(What is expected)
Once the line containing "(id ≠ 0 → ∀ p z, ReadsAt" is found in the entries below, reproduce it and every line after it, stopping at and including the line containing "exec (.xabort x i) s = .next ((s.setGroup"; reproduce nothing else, and keep each line exact.

--- Listed records Enclosed Below ---

/-- R301 to R303, R314, R316: the structure commands trap in the order of their checks, or are accepted as engine
operations; `bvset` leaves its binding pending on its own read.
Readings of the model's own that it rests on: logs 21 and 26. -/
def Obligations.StructureCommands : Prop :=
  ∀ (s : State) (b : Bool) (g : Group) (f : Frag) (t : Team) (n : GReg) (a : AReg) (r : SReg) (m : BitVec 6)
    (off : BitVec 26), Issues s b g f → s.team? g.ref.tref = some t →
    let q := t.gong n.toNat
    let va := structAddr g.ctx a off
    let k := ((g.ctx.getS r).toNat + m.toNat) % 2 ^ 32
    let src := (g.ctx.getA a).toNat
    StructTraps (.bvset n a r m off) s b g f n q (4 ≤ k) 64 [va] ∧ StructTraps (.bvfit n a off) s b g f n q False 64 [va] ∧
    StructTraps (.bvleaf n a r m off) s b g f n q (k = 0 ∨ 2 ^ 20 < k) 64 [src, va] ∧
    StructTraps (.bvnode n a off) s b g f n q False 128 [va] ∧
    (gongTrap q = none → va % 64 = 0 → va < 2 ^ 52 →
      (∀ h : k < 4, StructRuns (.bvset n a r m off) s b g f n (.bvset k va)
        { g with binds := g.binds.set k (.pending s.nextId) }) ∧
      (∀ p root nodes, s.part? g.ref.part = some p → readDescriptor s p va = .ok (root, nodes) →
        StructRuns (.bvfit n a off) s b g f n (.refit false va root nodes (some nodes)) g) ∧
      (∀ p e, s.part? g.ref.part = some p → readDescriptor s p va = .error e →
        StructRuns (.bvfit n a off) s b g f n (.refit false va 0 0 none) g) ∧
      (k ≠ 0 → k ≤ 2 ^ 20 → src % 64 = 0 → src < 2 ^ 52 →
        StructRuns (.bvleaf n a r m off) s b g f n (.bvleaf src va k 0) g) ∧
      (va % 128 = 0 → StructRuns (.bvnode n a off) s b g f n (.refit true va va 1 (some 1)) g))

/-- R304, R305, R311: `trc` and `trq` capture the rays of their lanes and become engine operations, once the group's own
accesses to their slots are done and no line of them counts 3; a lane, binding, queue or slot that does not pass traps.
Readings of the model's own that it rests on: log 60. -/
def Obligations.RayOperationsAreAccepted : Prop :=
  ∀ (s : State) (g : Group) (e : Entry) (es : List Entry) (t : Team) (w : LaneWord) (query : Bool), LaneIssues s g e es →
    s.team? g.ref.tref = some t →
    let i := if query then Instr.trq w else .trc w
    let ls := (activeList g e w).map fun l => (l, g.lane l w.b.toNat 4)
    let q := t.gong w.sub.toNat
    (∀ tr l, rayTrap s g query w q ls = some (tr, l) → exec i s = .next (s.halt g .lane tr 0 l 0 w.sub.toNat)) ∧
    (∀ tr, gongTrap q = some tr → rayTrap s g query w q ls = some (tr, (activeList g e w).head?.getD 0)) ∧
    (gongTrap q = none → g.binds[(w.imm.toNat / 256) % 4]? = some .unbound →
      rayTrap s g query w q ls = some (.illegalOperand, (activeList g e w).head?.getD 0)) ∧
    (rayTrap s g query w q ls = none → activeList g e w = [] → exec i s = .next (afterWord s w.last
        { g with perf := g.perf.set 1 (g.perf[1] + 1), queue := queueAfter w.last e es })) ∧
    let rs := raysOf s g e w
    let busy := s.linesFull g.ref.tref (slotLines rs) || g.storesIn (slotLines rs) || State.outstanding g (rs.flatMap fun x =>
      (List.range (slotBytes query)).map fun k => .spd g.ref.tref (x.slot + k))
    (rayTrap s g query w q ls = none → activeList g e w ≠ [] → busy = true →
      exec i s = .next (s.setGroup { g with queue := { e with wait := .parked } :: es })) ∧
    (rayTrap s g query w q ls = none → activeList g e w ≠ [] → busy = false →
      exec i s = .next (afterWord ((s.accept g w.sub.toNat (.ray query (w.mods.getLsbD 0)
          (g.binds[(w.imm.toNat / 256) % 4]'(by omega)) (w.imm.toNat % 256) (w.imm.toNat / 1024 % 4)
          rs)).raiseLines g.ref.tref (slotLines rs)) w.last
        { g with perf := g.perf.set 1 (g.perf[1] + 1), queue := queueAfter w.last e es }))

/-- R301, R303, R312, R314 to R316: the steps of ray engine operations.
Readings of the model's own that it rests on: logs 20, 21 and 26. -/
def Obligations.StructureSteps : Prop :=
  ∀ (s : State) (o : Op) (p : Part), OpActs s o p →
    (∀ i va root n, o.body = .bvset i va → readDescriptor s p va = .ok (root, n) →
      ∃ s1, CachesOnly s s1 ∧ exec (.bvsetReadDone o.id) s =
        .next (((s1.setBinding o (.bound root n) true).credit o.by_ o.gong 64 64 2 o.id).dropOp o.id)) ∧
    (∀ i va c a, o.body = .bvset i va → readDescriptor s p va = .error (.fault c a) →
      exec (.bvsetReadDone o.id) s = .next ((s.setBinding o .unbound false).stopOp o 2 c a)) ∧
    (∀ lane s1 t, laneRun s p o lane = some (.ended s1 t) → exec (.rayLaneFinish o.id lane) s = .next (finishLane s1 o lane t)) ∧
    (∀ qy an bd m q ls lane s1 t c a, o.body = .ray qy an bd m q ls → faultLane s p o ls = some (lane, s1, t, c, a) → c ≠ 0x21 →
      exec (.rayAccessFault o.id) s = .next (s1.stopOp { o with body := o.body.setTrav lane t false } 2 c a)) ∧
    (∀ node va root nodes k ws, o.body = .refit node va root nodes (some (k + 1)) →
      refitNode s p (fun x => node || (decide (root ≤ x) && (x - root) % 128 == 0 && decide (k < (x - root) / 128) &&
        decide ((x - root) / 128 < nodes))) (root + 128 * k) = .ok ws →
      ∃ s1, CachesOnly s s1 ∧
      let t := ((s1.engineWrites o ws).setOp { o with body := .refit node va root nodes (some k) }).credit o.by_ o.gong 64 64 2 o.id
      exec (.refitNodeDone o.id) s = .next (if k = 0 then t.dropOp o.id else t)) ∧
    (∀ src dst n done r ls, o.body = .bvleaf src dst n done → done + 1 = n →
      engineRead s p (src + 64 * done) 64 = .ok r → engineWrite s p (dst + 32 * done) 32 = .ok ls →
      ∃ s1, CachesOnly s s1 ∧ exec (.bvleafLineDone o.id) s = .next ((((s1.engineWrites o (ls.zip (boxRecord (BitVec.ofNat 512 r)))).setOp
        { o with body := .bvleaf src dst n n }).credit o.by_ o.gong 32 32 2 o.id).dropOp o.id)) ∧
    -- each step on a state in which its reads find plain memory: a descriptor; a node without a valid child, which a ray
    -- misses and a refit leaves as it is; a root that cannot be read
    (∀ i va v, o.body = .bvset i va → EngineReads s p va 64 v →
      let root := v % 2 ^ 64
      let n := v / 2 ^ 64 % 2 ^ 32
      (root % 128 = 0 → root < 2 ^ 52 → n ≠ 0 → ∃ s1, CachesOnly s s1 ∧ exec (.bvsetReadDone o.id) s =
        .next (((s1.setBinding o (.bound root n) true).credit o.by_ o.gong 64 64 2 o.id).dropOp o.id)) ∧
      (root % 128 ≠ 0 ∨ 2 ^ 52 ≤ root ∨ n = 0 → exec (.bvsetReadDone o.id) s =
        .next ((s.setBinding o .unbound false).stopOp o 2 0x20 va))) ∧
    (∀ an root nn m q x xs v, o.body = .ray false an (.bound root nn) m q (x :: xs) → x.fin = false → x.t = Trav.start →
      EngineReads s p root 128 v → v / 2 ^ 120 % 256 = 0 →
      exec (.rayLaneFinish o.id x.lane) s = .next (finishLane s o x.lane { Trav.start with here := some ⟨root, 0, 1, none⟩ })) ∧
    (∀ an root nn m q x xs t a, o.body = .ray false an (.bound root nn) m q (x :: xs) → x.fin = false → x.t = Trav.start →
      engine s p root 128 (root / 65536) false false = .fail t a →
      exec (.rayAccessFault o.id) s = .next (s.stopOp { o with body := o.body.setTrav x.lane x.t false } 2 t.code a)) ∧
    (∀ node va root nodes k v, o.body = .refit node va root nodes (some (k + 1)) → EngineReads s p (root + 128 * k) 128 v →
      v / 2 ^ 120 % 256 = 0 →
      ∃ s1, CachesOnly s s1 ∧
      let t := ((s1.engineWrites o []).setOp { o with body := .refit node va root nodes (some k) }).credit o.by_ o.gong 64 64 2 o.id
      exec (.refitNodeDone o.id) s = .next (if k = 0 then t.dropOp o.id else t)) ∧
    (∀ src dst n done v ls, o.body = .bvleaf src dst n done → done < n → done + 1 = n ∨ (dst + 32 * (done + 1)) % 128 = 0 →
      EngineReads s p (src + 64 * done) 64 v →
      engine s p (dst + 32 * done) 32 ((dst + 32 * done) / 65536) true false = .ok ls none → ∃ s1, CachesOnly s s1 ∧
      let t := ((s1.engineWrites o (ls.zip (boxRecord (BitVec.ofNat 512 v)))).setOp
        { o with body := .bvleaf src dst n (done + 1) }).credit o.by_ o.gong 32 32 2 o.id
      exec (.bvleafLineDone o.id) s = .next (if done + 1 = n then t.dropOp o.id else t))

/-- R327, R341, R343 to R347, R449: the Tambour's instructions trap in a launch that is not bound, and else read, wait,
abort or become engine operations; the descriptor's copy is taken; a dictionary bank is replaced
once no tile in flight refers to it.
Readings of the model's own that it rests on: logs 17, 38, 43, 86 and 103. -/
def Obligations.TambourInstructions : Prop :=
  (∀ (s : State) (b : Bool) (g : Group) (f : Frag) (l : Launch) (d x y : SReg) (a : AReg) (i off : BitVec 32) (n : GReg)
    (bank : Bool) (q : BitVec 2) (n1 : BitVec 6), Issues s b g f → s.launch? g.ref.part g.ref.lid = some l →
    let id := lrColl l.lrec
    let num := g.ctx.getS x + i
    let va := (((g.ctx.getA a).toNat + off.toInt) % 2 ^ 64).toNat
    (id = 0 → ∀ j ∈ [Instr.xinit a off, .xstat d x i, .xpoll d x i, .xabort x i, .xdict n bank a off, .rfwd n a y n1 off,
      .rrecv n q x y], Traps j s b g f .illegalOperand) ∧
    (id ≠ 0 → ∀ p z, ReadsAt s g p va 64 64 z →
      let f' := holding s f (.xinit (BitVec.ofNat 512 (valueOf (z.locs.map s.peek))))
      ∃ s1, CachesOnly s s1 ∧ exec (.xinit a off) s = .next (s1.setGroup { g with ctx := g.ctx.setFrag b (some f') })) ∧
    (id ≠ 0 → ∀ c t, s.coll? g.ref.part id = some c → s.team? g.ref.tref = some t →
      OnlyCtx (.xstat d x i) s g (Ran b (f.next 2) [(d, statusOf c num)] [] [] g.ctx) ∧
      (lrCoop l.lrec = false → (∃ k, l.seqNo = some k ∧ BitVec.ofNat 32 k = num) → Traps (.xpoll d x i) s b g f .illegalOperand) ∧
      (¬(lrCoop l.lrec = false ∧ ∃ k, l.seqNo = some k ∧ BitVec.ofNat 32 k = num) →
        (c.finished num = true → ∃ c', exec (.xpoll d x i) s = .next ((s.setGroup { g with ctx := c' }).discardSi g) ∧
          Ran b (f.next 2) [(d, 1)] [] [] g.ctx c') ∧
        (c.finished num = false → OnlyCtx (.xpoll d x i) s g (Ran b (f.next 2) [(d, 0)] [] [] g.ctx))) ∧
      (c.finished num = true ↔
        ((c.last.map fun k => BitVec.ofNat 32 k).getD 0xFFFFFFFF - num).toNat < 2 ^ 31) ∧
      (∃ g', MovedOn b f 2 g g' ∧
        (∀ z, (c.seqs.find? fun z => BitVec.ofNat 32 z.num = num ∧ z.live = true) = some z →
          exec (.xabort x i) s = .next ((s.setGroup g').abortSeq g.ref.part id z.num 3)) ∧
        ((∀ z ∈ c.seqs, ¬(BitVec.ofNat 32 z.num = num ∧ z.live = true)) → exec (.xabort x i) s = .next (s.setGroup g'))) ∧
      let gong := t.gong n.toNat
      (va % 128 ≠ 0 → TrapsWith (.xdict n bank a off) s b g f .misalign va 0 0) ∧
      (va % 128 = 0 → ∀ e, gongTrap gong = some e → TrapsWith (.xdict n bank a off) s b g f e 0 0 n.toNat) ∧
      (va % 128 = 0 → gongTrap gong = none → StructRuns (.xdict n bank a off) s b g f n (.xdict bank va) g) ∧
      let rank := (g.ctx.getS y).toNat
      (crN c.crec ≤ rank → Traps (.rfwd n a y n1 off) s b g f .illegalOperand) ∧
      (rank < crN c.crec → va % 64 = 0 → gongTrap gong = none → ∃ g', MovedOn b f 2 g g' ∧
        exec (.rfwd n a y n1 off) s = .next (forward s.nextId 65
          ((s.accept g n.toNat (.rfwd va rank (n1.toNat + 1) 0 0)).setGroup g'))) ∧
      let from_ := (g.ctx.getS x).toNat
      let count := (g.ctx.getS y).toNat
      let bad := crN c.crec ≤ from_ ∨ count = 0 ∨ 2 ^ 16 < count ∨ lrTq l.lrec q.toNat = 0
      let closed := (l.tq[q.toNat]'q.isLt).isClosed (s.turnOf g.ref)
      (bad → Traps (.rrecv n q x y) s b g f .illegalOperand) ∧
      (¬bad → gongTrap gong = none → closed = true → Traps (.rrecv n q x y) s b g f .ticketOrder) ∧
      (¬bad → gongTrap gong = none → closed = false → ∃ g', MovedOn b f 2 g g' ∧
        exec (.rrecv n q x y) s = .next (receive s.nextId 65537
          ((s.accept g n.toNat (.rrecv q.toNat from_ count 0)).setGroup g'))))) ∧
  (∀ (s : State),
    (∀ (b : Bool) (g : Group) (f : Frag) (d : BitVec 512), s.group? g.ref = some g → g.state = .live →
      g.ctx.frag b = some f → f.wait = .xinit d → ∃ g', MovedOn b f 2 g g' ∧
      let t := (s.setGroup g').onColl g.ref.part (lrColl (s.lrec g.ref)) fun c => { c with desc := some d }
      (cdRestart d = false → exec (.descriptorCopyTaken g.ref b) s = .next t) ∧
      (cdRestart d = true → exec (.descriptorCopyTaken g.ref b) s = .next (rerun t g.ref.part (lrColl (s.lrec g.ref))))) ∧
    (∀ (o : Op) (p : Part) (bank : Bool) (va : Nat) (s1 : State) (ls : List Loc), OpActs s o p → o.body = .xdict bank va →
      (∀ c, s.coll? o.by_.part (collOf s o) = some c → bankInUse c bank = false) → engineGet s o p va 2048 false = (s1, .ok ls) →
      exec (.dictionaryBankReplaced o.id) s = .next (((s1.onColl o.by_.part (collOf s1 o) fun c =>
        { c with dict := Memory.wrs c.dict (if bank then 2048 else 0) (ls.map s1.peek) }).credit
          o.by_ o.gong 2048 2048 4 o.id).dropOp o.id)) ∧
    (∀ (o : Op) (p : Part) (bank : Bool) (va : Nat) (c : Coll), OpActs s o p → o.body = .xdict bank va →
      s.coll? o.by_.part (collOf s o) = some c → bankInUse c bank = true → exec (.dictionaryBankReplaced o.id) s = .next s) ∧
    (∀ (o : Op) (p : Part) (bank : Bool) (va : Nat) (ls : List Loc), OpActs s o p → o.body = .xdict bank va →
      (∀ c, s.coll? o.by_.part (collOf s o) = some c → bankInUse c bank = false) →
      engine s p va 2048 (va / 65536) false false = .ok ls none → ∃ s1, CachesOnly s s1 ∧
      exec (.dictionaryBankReplaced o.id) s = .next (((s1.onColl o.by_.part (collOf s o) fun c =>
        { c with dict := Memory.wrs c.dict (if bank then 2048 else 0) (ls.map s.peek) }).credit
          o.by_ o.gong 2048 2048 4 o.id).dropOp o.id)))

--- End of Enclosed Listed records ---

(Exercise output)
    (id ≠ 0 → ∀ p z, ReadsAt s g p va 64 64 z →
      let f' := holding s f (.xinit (BitVec.ofNat 512 (valueOf (z.locs.map s.peek))))
      ∃ s1, CachesOnly s s1 ∧ exec (.xinit a off) s = .next (s1.setGroup { g with ctx := g.ctx.setFrag b (some f') })) ∧
    (id ≠ 0 → ∀ c t, s.coll? g.ref.part id = some c → s.team? g.ref.tref = some t →
      OnlyCtx (.xstat d x i) s g (Ran b (f.next 2) [(d, statusOf c num)] [] [] g.ctx) ∧
      (lrCoop l.lrec = false → (∃ k, l.seqNo = some k ∧ BitVec.ofNat 32 k = num) → Traps (.xpoll d x i) s b g f .illegalOperand) ∧
      (¬(lrCoop l.lrec = false ∧ ∃ k, l.seqNo = some k ∧ BitVec.ofNat 32 k = num) →
        (c.finished num = true → ∃ c', exec (.xpoll d x i) s = .next ((s.setGroup { g with ctx := c' }).discardSi g) ∧
          Ran b (f.next 2) [(d, 1)] [] [] g.ctx c') ∧
        (c.finished num = false → OnlyCtx (.xpoll d x i) s g (Ran b (f.next 2) [(d, 0)] [] [] g.ctx))) ∧
      (c.finished num = true ↔
        ((c.last.map fun k => BitVec.ofNat 32 k).getD 0xFFFFFFFF - num).toNat < 2 ^ 31) ∧
      (∃ g', MovedOn b f 2 g g' ∧
        (∀ z, (c.seqs.find? fun z => BitVec.ofNat 32 z.num = num ∧ z.live = true) = some z →
          exec (.xabort x i) s = .next ((s.setGroup g').abortSeq g.ref.part id z.num 3)) ∧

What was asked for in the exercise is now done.